How to Store Chopped Power Salad with Chicken

If you have leftovers, store them in an airtight container in the refrigerator. The salad can be kept for up to 3 days, but the crunchy ingredients might lose their texture. Keep the dressing separate if possible until ready to serve.

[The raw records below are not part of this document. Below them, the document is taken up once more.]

-- ==== Sys2Proof/Syntax.lean ====
section
/-!
DEFINITION. Syntax.lean: the commands the block takes, one constructor per row of spec/opcode_table.json, with the operands
each row's rule names (sensed quantities, masters, ports, frame bodies). Sensed voltages are in mV and currents in mA unless said.
-/
namespace Sys2Proof

/-- What a common scan observes beside its result words: a phase's mean H fraction in ppm (R472), a pack current step in mA and mV
(R474), a self-heating step of an SNTC input in 0.1 °C and W (R475), a refresh calibration of a converter's next channel (R421). -/
inductive Obs where
  | path (p : Fin 16) (dH : Nat)
  | packStep (i0 i1 v0 v1 : Int)
  | heat (k : Fin 4) (before after dP : Int)
  | refresh (mc : Fin 4) (ofs : Int) (gain : Nat)
  deriving DecidableEq, Repr

/-- A word or page that a scrub finds uncorrectable, with what stands in it (R708, R722): an image of a bank, a record of the
recorder ring, objects, a frame of an interface buffer, the retained area. `a`: the word's address. -/
inductive SramWord where
  | image (a : Nat) (n : Fin 2) (kind : Fin 10)
  | scan (a i : Nat)
  | event (a i : Nat)
  | object (a : Nat) (keys : List Nat)
  | canFrame (a : Nat) (cb : CanBus)
  | fabFrame (a : Nat) (p : Port)
  | retained (a : Nat)
  deriving DecidableEq, Repr

/-- What a flash scrub finds (R722): a page corrected with two or more bit errors in a region 1-5, or an uncorrectable page. -/
inductive FlashPage where
  | corrected (region : Fin 6) (sector : Nat)
  | journal (sector : Nat)
  | bank (n : Fin 2)
  | log (i : Nat)
  | capture (i : Nat)
  deriving DecidableEq, Repr

/-- What the core and the front end give of one transition of the rail probe (R480): the rail-side charge of the delivering phases from
ISNSn during H, nC; the mean IRAIL of the preceding hold, mA; the transition's length, µs; VRAIL_S at the ends of the holds before and
after it, µV. -/
structure ProbeStep where
  charge : Int
  irail : Int
  dt : Nat
  v0 : Int
  v1 : Int
  deriving DecidableEq, Repr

Tips to Make Chopped Power Salad with Chicken

  • To save time, prepare the quinoa and chicken in advance.
  • Feel free to swap out veggies based on what you have at hand.
  • Adding nuts like almonds or walnuts can boost texture and flavor.
  • For a vegan option, use chickpeas and substitute the chicken with grilled tofu.

Variations

You can change up the salad by adding different greens like spinach or arugula. Substitute chicken with grilled shrimp or tofu for a different protein source.

FAQs

Q: Can I make this salad ahead of time?
A: Yes, you can prep the ingredients ahead but it’s best to toss the salad with dressing just before serving to maintain crunch.

Q: What can I use instead of quinoa?
A: You can use brown rice, couscous, or even farro for a different texture and flavor.

Q: Is there a way to make this salad gluten-free?
A: Yes, quinoa is naturally gluten-free, so it works perfectly for a gluten-free diet. Just make sure other ingredients are also gluten-free.